Judy: Well for me it can be something as banal as a line of dialogue that I hear on the radio on the way to work in the morning; it can be something that happens to me personally or sometimes it can be collaborative for me too. But the subject must engage me both intellectually and emotionally. For example, the song I am writing at the moment is evolving via a very different process. I am writing it with three 10-year-old boys in South Africa. I am doing it over the Internet. Their teacher contacted me and told me that these children had taken to my music and that there were three or four of my songs that they just loved and asked her to play all the time,
In the course of the e-mails these children wrote, they told me a great deal about what their lives were like. One of them had seen her parents murdered about four years ago. These are African kids in the 90's who don't know who Oliver Tambo or Steve Biko were. It's hard for me to believe that there are black South African kids who did not know of Oliver Tambo but, nonetheless, they still knew what they wanted to say about the world and I am trying to help them gather some of those things into a song.
As I said, the main reason I write songs is to fill in the gaps. To write about the things for which there have not been any songs written yet; and I feel my songs are not finished until I have presented them to an audience.
Pat: Judy, I so much agree with that. I've always felt that a song without an audience is an essentially sad affair; like a sunset when no one is watching. That it is somehow incomplete. Perhaps because I've always believed that art is meant to be both expressive and communicative and that one without the other doesn't quite achieve its goal.
Judy: I have had this conversation with Eric Bogle.
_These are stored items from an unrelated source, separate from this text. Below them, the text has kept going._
-- ==== Sys2Proof/Machine/OdServer.lean ====
section
/-! DEFINITION. The object dictionary server: single and multi-entry accesses, admission, network requests, the expert window, client
sessions (chapter 05). -/
namespace Sys2Proof.Machine

/-! ### Answers -/

/-- TAG, LEN and value, as RDATA carries them (Table 06-7). -/
def OdVal.rdata (v : OdVal) : List Byte := leBytes 1 v.tagByte ++ leBytes 2 v.plain.length ++ v.plain

/-- Put the response of the host port, with its CRC over STATUS and RDATA (R391); RESEND returns it again (R393). -/
def State.hostAnswer (s : State) (status : Nat) (rdata : List Byte) : State :=
  { s with tk := { s.tk with
      resp := { status := status, rdata := rdata, crc := crc8 (BitVec.ofNat 8 status :: rdata) } } }

/-- Answer an access of context `c`; for the host the answer is its response. A network reach carries no ticket statuses (R353). -/
def State.odReply (s : State) (c code : Nat) (v : Option OdVal) (h : Option Nat) (side : Nat := 0) : State :=
  let s1 := s.odAnswer c (if 4 ≤ c then netCode code else code) v h side
  if c = 1 then s1.hostAnswer code ((v.map OdVal.rdata).getD [] ++ (h.map (leBytes 4)).getD []) else s1

/-- Whether the host port answers NOT_READY (R398). -/
def State.hostNotReady (s : State) (c : Nat) : Bool := c == 1 && s.pstate == 3 && decide (6 ≤ s.pow.wakeStep)

/-- Whether the dictionary serves context `c`: after W8, where the context is OPEN; under safe ROM and in LIMP over the host port only
(R95, R121). -/
def State.served (s : State) (c : Nat) : Bool :=
  decide (4 ≤ s.pstate) && !s.pow.weaverHalted && (s.ctx c).state == .opened && (decide (c ≤ 1) || !s.netsOff)

/-- An access of context `c` by `f`, where it is served; the host port answers NOT_READY during WAKE. -/
def State.serve (s : State) (c : Nat) (f : State → State) : State :=
  if s.hostNotReady c then s.hostAnswer 0x53 []
  else if !s.served c then s
  else f s

/-! ### Checks 1, 2 and 13 -/

/-- The token bucket of context `c` (R308): whether an access has a token, which it consumes. -/
def State.takeToken (s : State) (c : Nat) : Bool × State :=
  let x := s.ctx c
  if x.rate = 0 then (true, s)
  else
    let units := (s.cycle - x.stamp) * x.rate
    let have' := x.tokens + units / 3000000000
    let y : Ctx := if x.burst ≤ have' then { x with tokens := x.burst, stamp := s.cycle }
      else { x with tokens := have', stamp := s.cycle - units % 3000000000 / x.rate }
    if y.tokens = 0 then (false, s.setCtx c y) else (true, s.setCtx c { y with tokens := y.tokens - 1 })

/-- A failed check (R290): REFUSALS of the context counts it, and its code is answered. -/
def State.refuseOd (s : State) (c code : Nat) (side : Nat := 0) : State :=
  (s.setCtx c { s.ctx c with refusals := satInc 65535 (s.ctx c).refusals }).odReply c code none none side

/-- Checks 1 and 2: 0, BUSY or RATE. -/
def State.accessOpen (s : State) (c : Nat) (ticket : Bool) : Nat × State :=
  if (if ticket then s.pstate == 6 else s.inS4) then (0x0C, s)
  else
    let r := s.takeToken c
    (if r.1 then 0 else 0x0E, r.2)

/-- Check 13 and admission (R290, R305): PENDING with the handle, or QUOTA; a network session is answered when the ticket is final (R353). A
ticket that `fails` is not 0 for is FAILED with that code as soon as it is admitted. -/
def State.admitFor (s : State) (c : Nat) (t : Ticket) (fails : Nat := 0) : State :=
  let full (s : State) : State :=
    ({ s with tk := { s.tk with admitRefusals := satInc 65535 s.tk.admitRefusals } }).refuseOd c 0x0D
  if (s.ctx c).quota ≤ (s.heldBy c).length then full s
  else
    match s.admitTicket t with
    | none => full s
    | some (s1, h) =>
      if fails = 0 then (if 4 ≤ c then s1 else s1.odReply c 0x40 none (some h))
      else if 4 ≤ c then s1.failTicket (h % 128) fails
      else (s1.failTicket (h % 128) fails).odReply c 0x40 none (some h)

/-! ### Reads -/

/-- A DATA access of the expert window of context `c` at address `a`, a write of `w` or a read (R317, R318), whose right is checked: code,
value read and state; `crc` is the die link's outcome. LAST_CODE and ADDRESS follow (R317), and the unlock lasts on (R314). -/
def State.windowData (s : State) (c a : Nat) (w : Option Nat) (crc : Nat) : Nat × Nat × State :=
  let r : Nat × Nat × State := match w with
    | none => s.expertRead a 2 crc
    | some v =>
      let q := s.expertWrite a v .gateway 2 crc
      (q.1, 0, q.2)
  let y := r.2.2.ctx c
  let adv := if y.winAuto then (y.winAddr + 4) % 2 ^ 32 else y.winAddr
  (r.1, r.2.1, (r.2.2.setCtx c { y with winLast := r.1, winAddr := adv }).touchUnlock c)

/-- A DATA access that fails a check: LAST_CODE shows it (R317). -/
def State.refuseData (s : State) (c code : Nat) : State := (s.setCtx c { s.ctx c with winLast := code }).refuseOd c code

/-- The stored value of a member is found poisoned (R296): a JOURNAL entry takes its newest journaled value again, or its default where
that value does not fit; any other stays poisoned until it is written. -/
def State.poisonFound (s : State) (key : Nat) (m : OdSpec) : State :=
  if !m.jrnl then { s with od := { s.od with poisoned := key :: s.od.poisoned.filter (· != key) } }
  else
    let v := match s.od.jvals.get none key with
      | some v => if m.fits v && s.limitsOk [(key, v)] (key / 256) (key % 256) v then v else m.dfltVal
      | none => m.dfltVal
    { s.odApply 0 key v with od := { (s.odApply 0 key v).od with poisoned := s.od.poisoned.filter (· != key) } }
He feels quite differently. He feels the 'great' moment is when the song is first completed; that for him, is the moment he finds most satisfying.
Other writers feel they have to perform the work on multiple occasions before they feel it's finished. I love what Joanie Mitchell said when she was asked why she became a songwriter instead of an artist. Because she has such a love of performance, she said "Well man, no one ever asked Van Gogh to paint "A Starry Night" ever again.
Pat: But I suppose
that does bring us to a rather vexed question for writers who
have written a lot of songs; songs that have been successful.
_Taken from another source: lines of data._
-- ==== Sys2Proof/Machine/Grilor.lean ====
section
/-! DEFINITION. Commands of the Grilor links, the hierarchy and the twins (chapter 17). -/
namespace Sys2Proof.Machine

/-! ### Receipt (R973 to R976) -/

/-- Receipt of a frame (R974): a link that is not UP takes none; a bad CRC or a frame out of order is discarded and answered by NAK; else its
ACKSEQ counts, it is acknowledged and delivered by `f`. -/
def State.glRecv (s : State) (h : GHead) (f : State → State) : State :=
  let i := h.link.val
  let l := s.glink i
  if s.glState i ≠ 2 then s
  else if !h.crcOk then (s.wrIf (decide (i < 2)) (Reg.GL_STAT_CRC_ERR.at i) 1).ctlSend i true
  else if h.seq.toNat ≠ l.rxNext then s.ctlSend i true
  else f (((s.setGlink i { l with rxNext := (l.rxNext + 1) % 256 }).ackTo i h.ack.toNat).ctlSend i false)

/-- Whether a frame with DST `d` is for this node (Table 17-3). -/
def State.forMe (s : State) (d : Nat) : Bool := d == 0xFF || (if s.role = 2 then s.myId != 0 && d == s.myId else d == 0)

/-- A worker with an upstream forwards a frame from link `i` by its other chain link (R976, R980). -/
def State.glForward (s : State) (i : Nat) (f : GFrame) : State :=
  if s.role ≠ 2 ∨ s.gl.upstream.isNone then s
  else
    match otherPort i with
    | some j => s.glSend j f
    | none => s

/-- A frame to one node is delivered there and forwarded elsewhere; a frame to every node is both. -/
def State.glDeliver (s : State) (h : GHead) (b : GBody) (f : State → State) : State :=
  let d := h.dst.toNat
  let s1 := if s.forMe d then f s else s
  if s.forMe d && d != 0xFF then s1 else s1.glForward h.link ⟨d, h.src.toNat, b⟩

/-! ### Links -/

/-- Whether the role uses link `i` (R977, Table 17-4). -/
def State.portUsed (s : State) (i : Nat) : Bool :=
  s.glRuns && (if i = 0 then s.role != 1 || s.ring
    else if i = 1 then s.role != 3 || s.owner
    else s.on (Reg.GE_STAT_EN.at (i - 2)) && (s.role == 2 || s.managing))

/-- BLOCK_LOCK (Table 17-2): of a chain link; a virtual link locks by KEEPALIVE. -/
def execBlockLock (i : Fin 2) (s : State) : Out := .next (if s.glState i = 0 && s.portUsed i then (s.mark (.glLock i)).glTo i 1 else s)

/-! ### Twins: mirror (R1005) -/

/-- Set the mirror state: 0 LOST, 1 SYNCING, 2 MIRRORING. -/
def State.mirrorTo (s : State) (m : Nat) : State := s.wr Reg.GRILOR_TWIN_MIRROR m

/-- The owner acknowledges on local commit alone from now on (R1005): effects that waited for a MIRROR_ACK are released. -/
def State.releaseHeld (s : State) : State :=
  let l := s.gl.heldBack
  ({ s with gl := { s.gl with mirrorOut := [], heldBack := [] } }).each l State.recordEffect

/-- The mirror is LOST. -/
def State.mirrorLost (s : State) : State := (s.mirrorTo 0).releaseHeld

/-- The owner enters SYNCING: it sends its live state as fulling copies it (R380, R1005). -/
def State.mirrorStart (s : State) : State :=
  let s1 := (s.mirrorTo 1).releaseHeld
  s1.each (s1.liveState (s1.bolt s1.jr.active).gen) (fun s b => s.glSend 0 ⟨0xFF, 0, .mirror (.record b)⟩)

/-- A claim of TWIN_OWN (Table 17-5): OWNER, with the mirror SYNCING or LOST. The chain start and the branches are driven from now on, and a
walk begins. -/
def State.claim (s : State) (sync : Bool) : State :=
  let s1 := ((s.wr Reg.GRILOR_TWIN_STATE 2).ownDrive true).fanHold false
  let s2 : State := { s1 with gl := { s1.gl with handover := false, loaded := false, good := 0 } }
  (if sync then s2.mirrorStart else s2.mirrorLost).enumStart

/-- STANDBY with a mirror state. -/
def State.standBy (s : State) (m : Nat) : State :=
  let s1 := (s.wr Reg.GRILOR_TWIN_STATE 1).mirrorTo m
  { s1 with gl := { s1.gl with loaded := false, good := 0 } }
Is there not the ever present temptation to simply repeat the
Has this been a trap for you?
Judy: I think there's a lot of pressure on writers to keep coming up with similar sorts of things. People say to me, "Have you written a song about September 11th yet?" I say well, no, not particularly; but I have written songs about America and its place and its influence in the world and current events only seem to underline the truth of the songs that I previously wrote so I don't see the need to write a new song on the subject. The temptation for writers to keep on writing the same song is a very easy trap to fall into.
I think one of the greatest compliments that was ever payed to me was by someone who said at a concert that said that the songs were often so different to one another she could never tell if a song was a Judy Small song unless I sang it. I was pleased by that because I try not to fall into the complacency of writing what I am expected to write, that is, only what I think my audiences want to hear.
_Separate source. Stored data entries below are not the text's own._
/-- SCRUB_STEP, CARDING_SEGMENT_STEP and CARDING_BANK_MARCH (R437, R447, R449, R74): the patrol visits its word and moves on, a
foreground request defers the slot up to 64 times, a segment step advances the run, and the march of a destructive run clears its bank.
-/
def Obligations.ScrubAndCarding : Prop :=
  (∀ (s : State) (b : Fin 36) (beaten : Bool), s.scrubOn b = true → s.bankBusy b = false → (s.word b (s.mem.scrubPos.get 0 b)).poisoned
    = false → (s.word b (s.mem.scrubPos.get 0 b)).ecc = .clean → Answers (.scrubStep b false beaten) s fun t =>
    t.mem.scrubPos.get 0 b = (s.mem.scrubPos.get 0 b + 1) % bankWords b ∧
    t.mem.mem = s.mem.mem) ∧
  (∀ (s : State) (b : Fin 36) (beaten : Bool), s.scrubOn b = true → s.bankBusy b = false → s.mem.defer.get 0 b < 64 → Answers
    (.scrubStep b true beaten) s fun t =>
    t.mem.defer.get 0 b = s.mem.defer.get 0 b + 1 ∧
    t.mem.mem = s.mem.mem ∧
    t.mem.scrubPos = s.mem.scrubPos ∧
    Keeps [.mem] s t) ∧
  (∀ (s : State) (r : CardRun) (n : Nat) (rest : List (Bool × Nat)) (reads : List MarchRead), s.mem.run = some r → r.destructive =
    false → r.segmentFailed reads = false → s.cardHeld = false → s.stepOpen r.slot = true → r.segs = (false, n) :: rest → rest ≠ [] →
    (∀ k : Fin 64, s.word r.bank (64 * n + k) = {}) → Answers (.cardingSegmentStep false reads) s fun t =>
    t.mem.run = some { r with segs := rest } ∧
    t.mem.mem = s.mem.mem ∧
    t.rd Reg.CARDING_STAT_BUSY = 1) ∧
  (∀ (s : State) (r : CardRun) (reads : List MarchRead), s.mem.run = some r → r.destructive = true → s.stepOpen r.slot = true →
    s.cardHeld = true → s.mem.held = [] → Answers (.cardingBankMarch reads) s fun t =>
    t.mem.run = none ∧
    (∀ o : Fin 65536, t.word r.bank o = {}) ∧
    t.rd Reg.CARDING_STAT_BUSY = 0) ∧
  (∀ (s : State) (r : CardRun) (reads : List MarchRead), s.mem.run = some r → r.destructive = true → s.stepOpen r.slot = true →
    s.cardHeld = false → s.mem.held = [] → r.bank < 26 → r.banks = [] → Answers (.cardingBankMarch reads) s fun t =>
    (∀ o : Fin 65536, t.word r.bank o = {}))

/-- The journal (R367, R375, R380 to R385, R1116): a record that commits is appended to the active bolt with the next SEQ and has its
effect, waiting records enter the staging area in order while it has room, the oldest record of a ticket without room for 1.5 ms fails
its ticket with JOURNAL_BUSY, the first program failure of a record rewrites it at the next page and the second makes its bolt failing,
an erase failure makes the standby bolt failing, fulling copies pages, switches over at the last and erases blocks, and a copy that
cannot fit is abandoned. -/
def Obligations.JournalCommands : Prop :=
  (∀ (s : State) (b : JBody) (rest : List JBody), s.journalRuns = true → s.jr.staging = b :: rest → s.roomFor b = true → b.type ∈ [1,
    2, 7, 8, 9, 0x0A, 0x0B, 0x0C, 0x0D] → Answers (.journalRecordCommit) s fun t =>
    (t.bolt s.jr.active).recs = (s.bolt s.jr.active).recs ++ [⟨(s.bolt s.jr.active).lastSeq + 1, b⟩] ∧
    (t.bolt s.jr.active).used = (s.bolt s.jr.active).used + b.size ∧
    t.jr.staging = rest ∧
    t.jr.active = s.jr.active ∧
    t.flash = flashProgram s.flash ((s.bolt s.jr.active).base + (s.bolt s.jr.active).used) (recordBytes ((s.bolt s.jr.active).lastSeq + 1) b) ∧
    Keeps [.jr, .gl, .flash, .marks] s t) ∧
  (∀ (s : State) (items : Items) (rest : List JBody), s.journalRuns = true → s.jr.staging = .value 0 0 0 true items :: rest → s.roomFor
    (.value 0 0 0 true items) = true → s.standby = false → s.gl.mirrorOut.contains (.value 0 0 0 true items) = false → Answers
    (.journalRecordCommit) s fun t =>
    t.od.jvals = (s.jvalPut items).od.jvals ∧
    t.jr.staging = rest ∧
    Keeps [.jr, .od, .flash] s t) ∧
  (∀ (s : State) (b : JBody) (rest : List JBody), s.jr.waiting = b :: rest → s.stagingRoom b = true → Answers (.stagingRoomFreed) s fun
    t =>
    t.jr.staging.take (s.jr.staging.length + 1) = s.jr.staging ++ [b] ∧
    t.jr.staging ++ t.jr.waiting = s.jr.staging ++ s.jr.waiting ∧
    (t.jr.waiting.head?.any t.stagingRoom) = false ∧
    Keeps [.jr] s t) ∧
  (∀ (s : State) (b : JBody) (rest : List JBody) (r : JBody) (l : List JBody) (i : Nat), s.jr.staging = b :: rest → s.roomFor b = false
    → s.takeCarrier s.jr.staging = some (r, l) → s.carrier r = some i → (s.ticket i).ledgered = true → (s.ticket i).state.isFinal =
    false → i < 128 → Answers (.journalFullTimeout) s fun t =>
    (t.ticket i).state = .failed ∧
    (t.ticket i).code = 0x13 ∧
    t.flash = s.flash) ∧
  (∀ (s : State) (b : JBody) (rest : List JBody) (back : Bool) (page : Fin 17), s.journalRuns = true → s.jr.staging = b :: rest →
    s.roomFor b = true → s.jr.headRetried = false → Answers (.journalProgramFailure false back page) s fun t =>
    t.jr.headRetried = true ∧
    t.jr.staging = b :: rest ∧
    t.jr.programRetries = s.jr.programRetries + 1 ∧
    (t.bolt s.jr.active).used = rewriteAt (s.bolt s.jr.active).used b back page ∧
    (t.bolt s.jr.active).recs = (s.bolt s.jr.active).recs ∧
    (t.bolt s.jr.active).failing = false) ∧
  (∀ (s : State) (b : JBody) (rest : List JBody) (back : Bool) (page : Fin 17), s.journalRuns = true → s.jr.staging = b :: rest →
    s.roomFor b = true → s.jr.headRetried = true → Answers (.journalProgramFailure false back page) s fun t =>
    (t.bolt s.jr.active).failing = true ∧
    t.jr.headRetried = false ∧
    t.jr.active = s.jr.active) ∧
  (∀ (s : State) (b : JBody) (back : Bool) (page : Fin 17), s.fullingRuns = true → s.jr.phase = .copying → s.jr.nextCopy = some b →
    s.jr.copyRetried = false → Answers (.journalProgramFailure true back page) s fun t =>
    (t.bolt s.standbyBolt).used = rewriteAt (s.bolt s.standbyBolt).used b back page ∧
    t.jr.copyRetried = true ∧
    t.jr.carry = 0 ∧
    t.jr.programRetries = s.jr.programRetries + 1 ∧
    t.bolt s.jr.active = s.bolt s.jr.active) ∧
  (∀ (s : State) (n : Nat), s.fullingRuns = true → s.jr.phase ∈ [FullPhase.eraseStandby n, .eraseOld n, .eraseAgain n] → Answers
    (.journalEraseFailure) s fun t =>
    (t.bolt s.standbyBolt).failing = true ∧
    t.jr.active = s.jr.active) ∧
  (∀ (s : State) (b : JBody) (rest : List JBody), s.fullingRuns = true → s.jr.phase = .copying → (s.jr.staging.head?.any s.roomFor) =
    false → s.jr.toCopy = b :: rest → s.jr.carry + 256 < b.size → (s.bolt s.standbyBolt).used + s.jr.copyLeft ≤ s.jr.boltSize → Answers
    (.fullingPageProgram) s fun t =>
    t.jr.carry = s.jr.carry + 256 ∧
    t.jr.toCopy = s.jr.toCopy ∧
    t.jr.phase = .copying) ∧
  (∀ (s : State) (b : JBody), s.fullingRuns = true → s.jr.phase = .copying → (s.jr.staging.head?.any s.roomFor) = false → s.jr.toCopy =
    [b] → s.jr.delta = [] → b.size ≤ s.jr.carry + 256 → (s.bolt s.standbyBolt).used + s.jr.copyLeft ≤ s.jr.boltSize → Answers
    (.fullingPageProgram) s fun t =>
    t.jr.active = s.standbyBolt ∧
    t.jr.phase = .eraseOld s.boltBlocks ∧
    t.jr.fullings = s.jr.fullings + 1 ∧
    ((t.bolt s.standbyBolt).recs.getLast?.map (·.body)) = some (.switch (s.bolt s.standbyBolt).gen)) ∧
  (∀ (s : State), s.fullingRuns = true → s.jr.phase = .copying → (s.jr.staging.head?.any s.roomFor) = false → s.jr.boltSize < (s.bolt
    s.standbyBolt).used + s.jr.copyLeft → Answers (.fullingPageProgram) s fun t =>
    t.jr.phase = .eraseAgain s.boltBlocks ∧
    t.jr.active = s.jr.active ∧
    t.jr.retryFill = (s.bolt s.jr.active).used + s.jr.boltSize / 16 ∧
    t.lastEvent = some (0x0602, s.standbyBolt, evBytes 4 ((s.bolt s.standbyBolt).used + s.jr.copyLeft - s.jr.boltSize))) ∧
  (∀ (s : State) (n : Nat), s.fullingRuns = true → 1 < n → s.jr.phase = .eraseOld n → Answers (.fullingErase) s fun t =>
    t.jr.phase = .eraseOld (n - 1) ∧
    t.flash = flashErase s.flash ((s.bolt s.standbyBolt).base + s.jr.boltSize - 65536 * n) 65536 ∧
    Keeps [.jr, .flash] s t) ∧
  (∀ (s : State) (n : Nat), s.fullingRuns = true → 1 < n → s.jr.phase = .eraseStandby n → Answers (.fullingErase) s fun t =>
    t.jr.phase = .eraseStandby (n - 1) ∧
    Keeps [.jr, .flash] s t) ∧
  (∀ (s : State), s.fullingRuns = true → s.jr.phase = .eraseStandby 1 → Answers (.fullingErase) s fun t =>
    t.jr.phase = .copying ∧
    t.jr.toCopy = s.liveState ((s.bolt s.jr.active).gen + 1) ∧
    t.jr.delta = s.gl.heldBack ∧
    t.bolt s.jr.active = s.bolt s.jr.active ∧
    Keeps [.jr, .flash] s t) ∧
  (∀ (s : State), s.fullingRuns = true → s.jr.phase ∈ [FullPhase.eraseOld 1, .eraseAgain 1] → Answers (.fullingErase) s fun t =>
    (t.bolt s.standbyBolt).erased = true ∧
    (t.bolt s.standbyBolt).recs = [] ∧
    t.bolt s.jr.active = s.bolt s.jr.active ∧
    (s.jr.fullTicket = none → (s.bolt s.jr.active).failing = false → s.jr.retryFill = 0 → 4 * (s.bolt s.jr.active).used < 3 * s.jr.boltSize → t.jr.phase = .off ∧ Keeps [.jr, .flash] s t))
But I do understand the "I loved your early work syndrome' because when a songwriter first appears on the scene; that is when the work is fresh to most people. That is when it really connects. Ten years down the track, those original fans still want to capture that sense of freshness, They don't necessarily want the same music, but they want the experience that the music once gave them. That's why they buy the next CD.
They look for familiarity in your work. I think that this is the biggest challenge for any writer, to somehow provide that freshness in an ongoing way but still maintain manage enough familiarity to carry the audience with you.